Excerpted records Start Marker

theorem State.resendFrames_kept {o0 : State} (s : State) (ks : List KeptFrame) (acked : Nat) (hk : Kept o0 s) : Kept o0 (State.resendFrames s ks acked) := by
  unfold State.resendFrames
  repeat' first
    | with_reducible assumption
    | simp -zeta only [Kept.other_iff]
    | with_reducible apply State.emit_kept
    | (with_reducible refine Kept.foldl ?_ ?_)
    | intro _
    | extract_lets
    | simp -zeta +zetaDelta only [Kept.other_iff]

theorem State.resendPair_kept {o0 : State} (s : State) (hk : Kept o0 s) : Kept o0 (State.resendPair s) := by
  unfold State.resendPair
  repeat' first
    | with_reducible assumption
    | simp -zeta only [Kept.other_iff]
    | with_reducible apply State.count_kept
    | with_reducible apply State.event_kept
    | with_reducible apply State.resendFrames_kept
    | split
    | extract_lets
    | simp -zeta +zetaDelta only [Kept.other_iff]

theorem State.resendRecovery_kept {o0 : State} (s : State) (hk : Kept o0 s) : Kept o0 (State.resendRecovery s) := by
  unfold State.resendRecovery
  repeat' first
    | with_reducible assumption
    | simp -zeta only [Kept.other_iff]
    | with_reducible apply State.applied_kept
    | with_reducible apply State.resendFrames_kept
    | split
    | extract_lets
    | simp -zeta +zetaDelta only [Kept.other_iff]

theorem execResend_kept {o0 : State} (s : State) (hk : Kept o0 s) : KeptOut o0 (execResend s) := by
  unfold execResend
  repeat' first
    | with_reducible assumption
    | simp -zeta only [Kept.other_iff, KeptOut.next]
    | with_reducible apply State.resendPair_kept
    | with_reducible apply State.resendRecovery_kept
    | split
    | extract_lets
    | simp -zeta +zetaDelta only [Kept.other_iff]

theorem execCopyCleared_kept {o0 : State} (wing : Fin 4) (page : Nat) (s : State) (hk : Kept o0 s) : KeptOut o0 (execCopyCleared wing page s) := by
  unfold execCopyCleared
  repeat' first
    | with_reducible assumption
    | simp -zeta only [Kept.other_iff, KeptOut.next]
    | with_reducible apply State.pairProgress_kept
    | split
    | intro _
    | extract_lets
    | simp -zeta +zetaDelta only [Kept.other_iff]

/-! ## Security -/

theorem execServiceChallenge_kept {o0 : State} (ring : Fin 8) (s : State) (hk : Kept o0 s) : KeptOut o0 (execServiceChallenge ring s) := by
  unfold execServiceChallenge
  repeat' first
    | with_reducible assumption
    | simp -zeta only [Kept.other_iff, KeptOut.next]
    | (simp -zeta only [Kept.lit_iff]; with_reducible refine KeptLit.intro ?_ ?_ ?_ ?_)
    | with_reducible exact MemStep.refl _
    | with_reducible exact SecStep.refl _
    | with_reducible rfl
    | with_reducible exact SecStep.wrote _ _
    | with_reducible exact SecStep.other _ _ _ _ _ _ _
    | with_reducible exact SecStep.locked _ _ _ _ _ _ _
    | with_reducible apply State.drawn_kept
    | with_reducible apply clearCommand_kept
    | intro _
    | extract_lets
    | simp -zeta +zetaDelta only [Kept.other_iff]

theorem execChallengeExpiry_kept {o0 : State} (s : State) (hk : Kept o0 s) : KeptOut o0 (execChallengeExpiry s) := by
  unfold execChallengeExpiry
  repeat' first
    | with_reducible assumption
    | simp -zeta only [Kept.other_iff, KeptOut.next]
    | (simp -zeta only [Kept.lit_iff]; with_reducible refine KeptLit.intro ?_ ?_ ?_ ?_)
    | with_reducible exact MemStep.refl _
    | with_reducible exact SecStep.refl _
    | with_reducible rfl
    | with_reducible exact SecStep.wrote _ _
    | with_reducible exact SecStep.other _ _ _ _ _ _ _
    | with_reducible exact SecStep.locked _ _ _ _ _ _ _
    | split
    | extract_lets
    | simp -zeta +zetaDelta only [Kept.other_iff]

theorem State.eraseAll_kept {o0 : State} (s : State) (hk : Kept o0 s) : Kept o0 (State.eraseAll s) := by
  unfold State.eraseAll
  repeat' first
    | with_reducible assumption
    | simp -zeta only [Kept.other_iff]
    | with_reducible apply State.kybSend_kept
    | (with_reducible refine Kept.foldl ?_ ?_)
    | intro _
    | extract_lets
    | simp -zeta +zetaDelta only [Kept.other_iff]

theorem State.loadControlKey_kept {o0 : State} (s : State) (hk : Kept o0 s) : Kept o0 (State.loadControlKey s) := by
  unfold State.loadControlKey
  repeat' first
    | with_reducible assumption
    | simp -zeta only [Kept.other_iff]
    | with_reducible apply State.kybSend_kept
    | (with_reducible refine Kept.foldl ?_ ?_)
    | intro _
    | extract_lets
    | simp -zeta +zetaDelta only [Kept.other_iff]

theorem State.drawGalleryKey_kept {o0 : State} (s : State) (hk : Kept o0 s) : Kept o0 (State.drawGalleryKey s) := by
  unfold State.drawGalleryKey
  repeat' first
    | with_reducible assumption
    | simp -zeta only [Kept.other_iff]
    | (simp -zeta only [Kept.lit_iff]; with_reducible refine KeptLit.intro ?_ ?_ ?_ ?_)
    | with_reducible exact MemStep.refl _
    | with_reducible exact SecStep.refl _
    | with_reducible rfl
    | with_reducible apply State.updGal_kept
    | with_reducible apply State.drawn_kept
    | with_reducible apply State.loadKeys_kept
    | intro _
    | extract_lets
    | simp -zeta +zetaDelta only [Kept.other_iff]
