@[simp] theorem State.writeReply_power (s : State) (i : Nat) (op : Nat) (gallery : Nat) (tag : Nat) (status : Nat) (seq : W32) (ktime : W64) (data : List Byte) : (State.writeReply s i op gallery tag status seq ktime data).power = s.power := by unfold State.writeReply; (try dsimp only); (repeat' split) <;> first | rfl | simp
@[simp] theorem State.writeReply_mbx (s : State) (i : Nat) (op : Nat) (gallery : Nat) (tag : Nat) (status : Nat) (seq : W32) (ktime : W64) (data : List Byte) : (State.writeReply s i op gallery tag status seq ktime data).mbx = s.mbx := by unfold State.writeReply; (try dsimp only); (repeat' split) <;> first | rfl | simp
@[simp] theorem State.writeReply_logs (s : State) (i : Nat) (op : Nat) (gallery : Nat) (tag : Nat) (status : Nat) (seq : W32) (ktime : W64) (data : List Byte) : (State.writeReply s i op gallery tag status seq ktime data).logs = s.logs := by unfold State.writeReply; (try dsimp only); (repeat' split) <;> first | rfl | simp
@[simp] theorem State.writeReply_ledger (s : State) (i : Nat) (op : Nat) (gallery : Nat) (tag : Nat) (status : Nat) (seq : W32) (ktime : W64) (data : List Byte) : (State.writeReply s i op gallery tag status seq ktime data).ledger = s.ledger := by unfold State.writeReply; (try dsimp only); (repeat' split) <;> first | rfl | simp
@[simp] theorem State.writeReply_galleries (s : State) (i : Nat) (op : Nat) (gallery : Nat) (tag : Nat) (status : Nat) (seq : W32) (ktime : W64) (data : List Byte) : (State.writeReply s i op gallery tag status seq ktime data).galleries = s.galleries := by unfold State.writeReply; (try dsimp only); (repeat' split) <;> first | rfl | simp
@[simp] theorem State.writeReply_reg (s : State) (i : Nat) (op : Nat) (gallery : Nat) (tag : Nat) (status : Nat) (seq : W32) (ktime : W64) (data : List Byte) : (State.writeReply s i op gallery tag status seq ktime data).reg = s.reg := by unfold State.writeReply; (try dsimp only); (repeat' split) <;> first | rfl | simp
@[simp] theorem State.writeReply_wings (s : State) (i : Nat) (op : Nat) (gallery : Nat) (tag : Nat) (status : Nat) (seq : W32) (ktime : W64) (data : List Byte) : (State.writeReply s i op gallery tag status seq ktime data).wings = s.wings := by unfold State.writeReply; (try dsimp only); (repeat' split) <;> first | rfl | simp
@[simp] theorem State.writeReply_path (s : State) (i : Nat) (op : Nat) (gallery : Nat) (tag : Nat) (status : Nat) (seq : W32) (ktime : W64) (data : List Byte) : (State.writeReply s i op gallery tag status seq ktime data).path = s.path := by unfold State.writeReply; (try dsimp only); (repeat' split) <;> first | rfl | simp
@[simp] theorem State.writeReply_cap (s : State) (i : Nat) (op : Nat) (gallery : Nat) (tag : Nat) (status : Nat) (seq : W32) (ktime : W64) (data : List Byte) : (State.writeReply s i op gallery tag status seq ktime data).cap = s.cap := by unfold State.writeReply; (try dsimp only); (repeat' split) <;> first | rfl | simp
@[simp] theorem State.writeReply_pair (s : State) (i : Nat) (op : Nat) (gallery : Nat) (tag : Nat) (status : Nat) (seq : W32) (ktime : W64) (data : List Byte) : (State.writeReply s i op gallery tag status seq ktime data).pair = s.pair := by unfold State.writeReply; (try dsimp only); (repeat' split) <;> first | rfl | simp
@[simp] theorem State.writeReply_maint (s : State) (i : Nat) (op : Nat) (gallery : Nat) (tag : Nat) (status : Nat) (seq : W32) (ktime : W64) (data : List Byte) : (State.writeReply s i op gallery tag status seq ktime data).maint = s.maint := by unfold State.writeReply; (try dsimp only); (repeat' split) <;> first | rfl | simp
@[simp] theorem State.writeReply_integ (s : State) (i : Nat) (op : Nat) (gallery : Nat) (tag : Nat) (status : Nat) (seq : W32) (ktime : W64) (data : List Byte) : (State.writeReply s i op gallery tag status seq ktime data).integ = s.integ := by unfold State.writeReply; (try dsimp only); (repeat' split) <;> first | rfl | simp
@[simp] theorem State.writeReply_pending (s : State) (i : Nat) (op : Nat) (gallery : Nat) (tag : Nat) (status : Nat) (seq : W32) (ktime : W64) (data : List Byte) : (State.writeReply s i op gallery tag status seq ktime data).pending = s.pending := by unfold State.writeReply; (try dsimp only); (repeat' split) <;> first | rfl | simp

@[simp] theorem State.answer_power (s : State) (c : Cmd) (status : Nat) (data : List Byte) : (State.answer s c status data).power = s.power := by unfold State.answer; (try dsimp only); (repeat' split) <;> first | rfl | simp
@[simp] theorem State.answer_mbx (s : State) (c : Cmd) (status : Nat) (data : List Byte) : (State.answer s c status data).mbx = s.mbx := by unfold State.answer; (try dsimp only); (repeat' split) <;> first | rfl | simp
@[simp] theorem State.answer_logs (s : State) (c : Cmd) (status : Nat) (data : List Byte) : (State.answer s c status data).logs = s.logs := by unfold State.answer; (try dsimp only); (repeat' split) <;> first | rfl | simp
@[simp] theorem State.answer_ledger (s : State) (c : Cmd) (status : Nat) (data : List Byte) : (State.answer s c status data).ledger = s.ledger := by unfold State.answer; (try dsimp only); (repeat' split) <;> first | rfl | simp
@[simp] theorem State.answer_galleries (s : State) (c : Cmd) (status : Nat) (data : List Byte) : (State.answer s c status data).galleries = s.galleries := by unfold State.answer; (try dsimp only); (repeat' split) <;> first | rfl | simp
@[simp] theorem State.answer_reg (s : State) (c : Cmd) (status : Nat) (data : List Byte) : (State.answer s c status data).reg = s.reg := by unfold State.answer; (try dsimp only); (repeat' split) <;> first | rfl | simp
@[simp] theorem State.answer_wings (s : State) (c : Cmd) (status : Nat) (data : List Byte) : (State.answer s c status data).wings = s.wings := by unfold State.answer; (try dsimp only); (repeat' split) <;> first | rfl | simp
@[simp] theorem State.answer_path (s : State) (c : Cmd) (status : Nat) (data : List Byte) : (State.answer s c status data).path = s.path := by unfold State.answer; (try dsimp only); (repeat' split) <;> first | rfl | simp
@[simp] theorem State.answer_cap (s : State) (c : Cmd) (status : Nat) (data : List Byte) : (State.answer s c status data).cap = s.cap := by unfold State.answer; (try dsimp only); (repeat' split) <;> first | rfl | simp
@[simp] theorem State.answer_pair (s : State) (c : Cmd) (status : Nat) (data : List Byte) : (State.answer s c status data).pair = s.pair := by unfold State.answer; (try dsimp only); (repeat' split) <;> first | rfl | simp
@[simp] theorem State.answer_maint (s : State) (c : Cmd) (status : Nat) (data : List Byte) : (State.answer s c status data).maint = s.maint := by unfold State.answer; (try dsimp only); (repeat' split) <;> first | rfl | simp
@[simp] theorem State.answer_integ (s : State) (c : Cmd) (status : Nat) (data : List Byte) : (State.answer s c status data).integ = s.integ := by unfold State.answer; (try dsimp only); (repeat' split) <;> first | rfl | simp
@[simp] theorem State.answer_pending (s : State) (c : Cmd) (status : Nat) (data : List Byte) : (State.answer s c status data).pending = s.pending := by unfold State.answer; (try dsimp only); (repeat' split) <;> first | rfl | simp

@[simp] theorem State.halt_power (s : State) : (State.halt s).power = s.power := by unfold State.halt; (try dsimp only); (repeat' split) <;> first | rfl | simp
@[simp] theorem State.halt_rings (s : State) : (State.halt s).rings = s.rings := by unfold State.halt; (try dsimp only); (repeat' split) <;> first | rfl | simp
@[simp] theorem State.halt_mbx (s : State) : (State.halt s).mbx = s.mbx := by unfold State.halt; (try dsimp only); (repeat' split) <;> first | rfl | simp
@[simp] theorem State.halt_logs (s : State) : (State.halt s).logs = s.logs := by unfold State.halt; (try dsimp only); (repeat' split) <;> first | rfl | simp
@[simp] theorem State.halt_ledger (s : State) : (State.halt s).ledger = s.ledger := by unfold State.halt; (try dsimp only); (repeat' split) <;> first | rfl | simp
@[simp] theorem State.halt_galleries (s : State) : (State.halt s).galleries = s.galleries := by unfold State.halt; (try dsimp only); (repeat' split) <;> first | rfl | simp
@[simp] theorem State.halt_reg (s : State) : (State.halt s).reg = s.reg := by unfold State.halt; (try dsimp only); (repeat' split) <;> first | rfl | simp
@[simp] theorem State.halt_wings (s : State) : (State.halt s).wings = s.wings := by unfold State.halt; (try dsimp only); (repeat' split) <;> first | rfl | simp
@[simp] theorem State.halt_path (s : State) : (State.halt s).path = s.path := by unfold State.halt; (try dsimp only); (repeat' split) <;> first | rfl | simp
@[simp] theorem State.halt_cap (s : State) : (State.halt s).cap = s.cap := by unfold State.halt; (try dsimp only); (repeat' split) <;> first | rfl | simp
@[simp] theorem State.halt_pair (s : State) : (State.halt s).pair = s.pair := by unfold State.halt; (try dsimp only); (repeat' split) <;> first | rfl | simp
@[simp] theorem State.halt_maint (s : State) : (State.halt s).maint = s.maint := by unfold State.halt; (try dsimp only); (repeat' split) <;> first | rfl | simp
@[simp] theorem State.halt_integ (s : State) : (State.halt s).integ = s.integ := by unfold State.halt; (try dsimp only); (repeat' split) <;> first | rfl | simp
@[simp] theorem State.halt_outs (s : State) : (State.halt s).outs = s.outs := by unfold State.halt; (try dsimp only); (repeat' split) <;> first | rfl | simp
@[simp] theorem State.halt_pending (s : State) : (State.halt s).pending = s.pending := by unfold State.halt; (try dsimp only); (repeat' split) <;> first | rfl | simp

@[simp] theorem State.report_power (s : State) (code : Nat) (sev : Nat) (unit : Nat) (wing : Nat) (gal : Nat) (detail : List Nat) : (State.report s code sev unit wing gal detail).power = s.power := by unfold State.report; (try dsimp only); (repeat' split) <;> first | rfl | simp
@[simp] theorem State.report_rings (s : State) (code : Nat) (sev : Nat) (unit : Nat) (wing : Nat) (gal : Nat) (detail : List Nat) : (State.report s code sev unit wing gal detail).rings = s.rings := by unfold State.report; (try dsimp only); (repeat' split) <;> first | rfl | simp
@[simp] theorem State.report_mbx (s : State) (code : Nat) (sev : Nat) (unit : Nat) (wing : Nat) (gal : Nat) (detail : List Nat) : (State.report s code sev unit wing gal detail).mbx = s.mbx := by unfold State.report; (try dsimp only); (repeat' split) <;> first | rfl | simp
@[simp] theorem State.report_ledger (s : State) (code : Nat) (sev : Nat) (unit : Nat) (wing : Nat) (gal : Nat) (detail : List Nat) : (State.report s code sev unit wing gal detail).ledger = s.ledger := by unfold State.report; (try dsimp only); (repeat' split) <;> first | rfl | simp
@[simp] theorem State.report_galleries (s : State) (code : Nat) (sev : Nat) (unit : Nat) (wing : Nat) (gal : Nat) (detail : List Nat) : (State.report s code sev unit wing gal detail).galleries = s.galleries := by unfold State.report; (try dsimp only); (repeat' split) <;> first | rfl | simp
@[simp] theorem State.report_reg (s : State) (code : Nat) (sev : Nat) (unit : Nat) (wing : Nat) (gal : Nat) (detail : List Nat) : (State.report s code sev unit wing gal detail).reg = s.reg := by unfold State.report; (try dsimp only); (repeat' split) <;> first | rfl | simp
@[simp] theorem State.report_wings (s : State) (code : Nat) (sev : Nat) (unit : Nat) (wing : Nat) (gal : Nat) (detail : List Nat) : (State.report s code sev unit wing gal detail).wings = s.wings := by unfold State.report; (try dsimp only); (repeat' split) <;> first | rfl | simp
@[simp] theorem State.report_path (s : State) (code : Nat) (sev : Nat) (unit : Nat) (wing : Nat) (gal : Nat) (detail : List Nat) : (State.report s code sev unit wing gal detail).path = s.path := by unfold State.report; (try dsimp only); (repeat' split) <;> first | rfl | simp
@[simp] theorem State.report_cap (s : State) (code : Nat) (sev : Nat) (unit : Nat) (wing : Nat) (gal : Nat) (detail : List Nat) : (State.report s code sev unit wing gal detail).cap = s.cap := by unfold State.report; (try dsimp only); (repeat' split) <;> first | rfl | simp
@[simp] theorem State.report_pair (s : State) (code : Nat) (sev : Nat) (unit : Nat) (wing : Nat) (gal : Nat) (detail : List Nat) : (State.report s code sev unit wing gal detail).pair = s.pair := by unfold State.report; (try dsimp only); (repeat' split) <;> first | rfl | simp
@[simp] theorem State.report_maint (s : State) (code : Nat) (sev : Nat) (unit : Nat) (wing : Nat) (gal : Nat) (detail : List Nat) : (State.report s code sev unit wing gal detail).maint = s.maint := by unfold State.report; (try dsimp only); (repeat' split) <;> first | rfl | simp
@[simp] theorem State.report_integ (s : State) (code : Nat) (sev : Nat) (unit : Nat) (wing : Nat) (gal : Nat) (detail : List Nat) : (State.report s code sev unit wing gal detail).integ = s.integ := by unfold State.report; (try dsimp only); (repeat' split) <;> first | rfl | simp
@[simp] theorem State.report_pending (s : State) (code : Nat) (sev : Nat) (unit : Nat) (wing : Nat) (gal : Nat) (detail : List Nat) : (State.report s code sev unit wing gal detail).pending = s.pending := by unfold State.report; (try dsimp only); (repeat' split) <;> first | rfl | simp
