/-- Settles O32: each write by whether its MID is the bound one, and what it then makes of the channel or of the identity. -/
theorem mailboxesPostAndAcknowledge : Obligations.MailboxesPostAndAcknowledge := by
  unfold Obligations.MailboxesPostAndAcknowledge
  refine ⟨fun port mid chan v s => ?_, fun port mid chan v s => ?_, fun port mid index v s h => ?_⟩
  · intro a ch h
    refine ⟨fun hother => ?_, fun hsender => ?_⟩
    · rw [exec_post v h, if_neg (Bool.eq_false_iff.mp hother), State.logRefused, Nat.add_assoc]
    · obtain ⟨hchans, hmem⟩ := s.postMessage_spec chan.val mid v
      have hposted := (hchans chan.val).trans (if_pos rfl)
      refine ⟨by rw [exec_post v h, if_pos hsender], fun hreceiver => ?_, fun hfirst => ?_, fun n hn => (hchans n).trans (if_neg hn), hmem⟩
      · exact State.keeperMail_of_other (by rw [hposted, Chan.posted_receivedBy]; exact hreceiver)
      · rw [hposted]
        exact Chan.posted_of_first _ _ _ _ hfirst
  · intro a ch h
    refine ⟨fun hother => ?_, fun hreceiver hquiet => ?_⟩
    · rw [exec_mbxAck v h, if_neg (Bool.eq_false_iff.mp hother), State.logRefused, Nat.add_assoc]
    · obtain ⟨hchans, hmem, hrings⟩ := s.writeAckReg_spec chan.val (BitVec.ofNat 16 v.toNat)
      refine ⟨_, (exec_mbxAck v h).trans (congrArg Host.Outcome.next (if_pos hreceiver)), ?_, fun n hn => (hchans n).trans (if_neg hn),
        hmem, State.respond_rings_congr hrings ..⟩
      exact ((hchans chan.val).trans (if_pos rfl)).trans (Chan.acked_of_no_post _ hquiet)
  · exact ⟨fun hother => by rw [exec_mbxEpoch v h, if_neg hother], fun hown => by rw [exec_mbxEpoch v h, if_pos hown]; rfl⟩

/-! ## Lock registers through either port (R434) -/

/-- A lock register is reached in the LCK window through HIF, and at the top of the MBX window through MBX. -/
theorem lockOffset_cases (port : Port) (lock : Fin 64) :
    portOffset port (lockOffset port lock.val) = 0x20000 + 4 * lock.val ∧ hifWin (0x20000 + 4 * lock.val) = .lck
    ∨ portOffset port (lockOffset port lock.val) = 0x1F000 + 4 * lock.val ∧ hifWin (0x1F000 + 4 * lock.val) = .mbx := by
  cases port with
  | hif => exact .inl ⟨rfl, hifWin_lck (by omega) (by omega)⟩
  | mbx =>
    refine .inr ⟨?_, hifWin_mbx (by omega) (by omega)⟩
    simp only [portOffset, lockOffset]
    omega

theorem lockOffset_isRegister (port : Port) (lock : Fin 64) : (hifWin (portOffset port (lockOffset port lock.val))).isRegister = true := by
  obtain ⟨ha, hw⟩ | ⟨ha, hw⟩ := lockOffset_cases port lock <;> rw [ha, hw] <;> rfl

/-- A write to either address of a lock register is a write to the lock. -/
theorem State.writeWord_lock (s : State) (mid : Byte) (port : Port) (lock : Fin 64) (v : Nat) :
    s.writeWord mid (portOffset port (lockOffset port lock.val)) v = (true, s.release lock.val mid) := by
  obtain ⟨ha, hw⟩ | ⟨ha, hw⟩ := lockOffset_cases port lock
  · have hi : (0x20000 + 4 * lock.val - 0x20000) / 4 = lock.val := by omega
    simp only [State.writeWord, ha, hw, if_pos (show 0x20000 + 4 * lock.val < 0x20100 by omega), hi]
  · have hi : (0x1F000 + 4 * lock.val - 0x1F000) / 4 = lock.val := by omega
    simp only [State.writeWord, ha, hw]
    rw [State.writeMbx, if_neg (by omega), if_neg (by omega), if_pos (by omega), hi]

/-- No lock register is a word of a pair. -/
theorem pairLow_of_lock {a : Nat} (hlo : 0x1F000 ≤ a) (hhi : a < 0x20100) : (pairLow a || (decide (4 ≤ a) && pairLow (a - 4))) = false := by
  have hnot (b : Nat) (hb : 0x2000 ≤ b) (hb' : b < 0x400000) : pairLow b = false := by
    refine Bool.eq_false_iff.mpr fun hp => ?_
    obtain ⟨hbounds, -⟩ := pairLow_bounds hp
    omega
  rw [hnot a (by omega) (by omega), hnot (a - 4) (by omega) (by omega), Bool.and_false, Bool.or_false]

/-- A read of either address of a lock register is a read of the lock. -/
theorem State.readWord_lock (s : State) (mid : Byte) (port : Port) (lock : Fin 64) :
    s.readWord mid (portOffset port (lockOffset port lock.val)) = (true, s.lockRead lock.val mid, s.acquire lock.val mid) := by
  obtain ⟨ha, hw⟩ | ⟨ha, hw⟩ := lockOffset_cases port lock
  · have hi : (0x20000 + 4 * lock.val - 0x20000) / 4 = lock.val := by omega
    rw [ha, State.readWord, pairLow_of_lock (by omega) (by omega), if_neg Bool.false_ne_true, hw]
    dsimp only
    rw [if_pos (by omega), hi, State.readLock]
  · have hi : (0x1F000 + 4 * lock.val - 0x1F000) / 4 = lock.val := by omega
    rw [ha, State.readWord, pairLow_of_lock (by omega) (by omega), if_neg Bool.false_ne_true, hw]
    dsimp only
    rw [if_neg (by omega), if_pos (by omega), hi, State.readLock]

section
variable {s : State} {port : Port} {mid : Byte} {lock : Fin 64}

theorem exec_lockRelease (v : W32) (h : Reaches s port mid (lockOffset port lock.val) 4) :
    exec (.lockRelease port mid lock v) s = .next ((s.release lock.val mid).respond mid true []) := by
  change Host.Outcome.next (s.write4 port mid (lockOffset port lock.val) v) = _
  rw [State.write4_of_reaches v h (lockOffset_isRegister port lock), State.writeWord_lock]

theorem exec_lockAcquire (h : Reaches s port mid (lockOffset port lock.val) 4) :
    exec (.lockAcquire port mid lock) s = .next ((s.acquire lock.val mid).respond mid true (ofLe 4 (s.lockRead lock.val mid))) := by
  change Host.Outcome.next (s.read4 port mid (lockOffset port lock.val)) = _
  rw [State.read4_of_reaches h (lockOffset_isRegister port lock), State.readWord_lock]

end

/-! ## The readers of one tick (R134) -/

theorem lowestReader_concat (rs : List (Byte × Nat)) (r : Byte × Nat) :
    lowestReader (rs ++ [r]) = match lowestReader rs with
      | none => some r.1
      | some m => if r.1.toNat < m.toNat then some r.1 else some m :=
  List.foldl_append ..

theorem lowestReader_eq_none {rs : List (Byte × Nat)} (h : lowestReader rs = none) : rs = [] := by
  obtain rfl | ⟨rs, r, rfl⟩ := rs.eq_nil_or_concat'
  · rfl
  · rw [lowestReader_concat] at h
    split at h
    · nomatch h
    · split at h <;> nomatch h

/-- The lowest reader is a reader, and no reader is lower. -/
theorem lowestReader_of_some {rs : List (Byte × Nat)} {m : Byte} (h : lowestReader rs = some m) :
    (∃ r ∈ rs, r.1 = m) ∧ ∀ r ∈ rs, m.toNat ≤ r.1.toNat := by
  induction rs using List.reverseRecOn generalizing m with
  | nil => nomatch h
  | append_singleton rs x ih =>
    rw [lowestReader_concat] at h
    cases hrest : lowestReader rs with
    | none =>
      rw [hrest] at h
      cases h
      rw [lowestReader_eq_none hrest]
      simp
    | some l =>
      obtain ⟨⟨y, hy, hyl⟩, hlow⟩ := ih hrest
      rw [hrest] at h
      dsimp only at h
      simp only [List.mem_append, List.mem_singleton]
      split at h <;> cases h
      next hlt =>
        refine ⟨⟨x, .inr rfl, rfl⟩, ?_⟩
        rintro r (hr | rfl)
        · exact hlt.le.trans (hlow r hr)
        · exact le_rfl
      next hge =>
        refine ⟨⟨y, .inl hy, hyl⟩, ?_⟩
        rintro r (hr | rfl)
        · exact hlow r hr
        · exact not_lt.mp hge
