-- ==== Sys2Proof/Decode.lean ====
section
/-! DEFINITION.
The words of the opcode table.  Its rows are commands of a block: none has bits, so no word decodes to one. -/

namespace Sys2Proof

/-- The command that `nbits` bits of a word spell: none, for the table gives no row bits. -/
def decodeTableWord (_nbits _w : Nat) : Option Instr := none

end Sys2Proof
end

Excerpted records End Marker

Task brief: Within the data, how many lines hold "Obligations"? Respond with only the number.

Solution to this problem: 2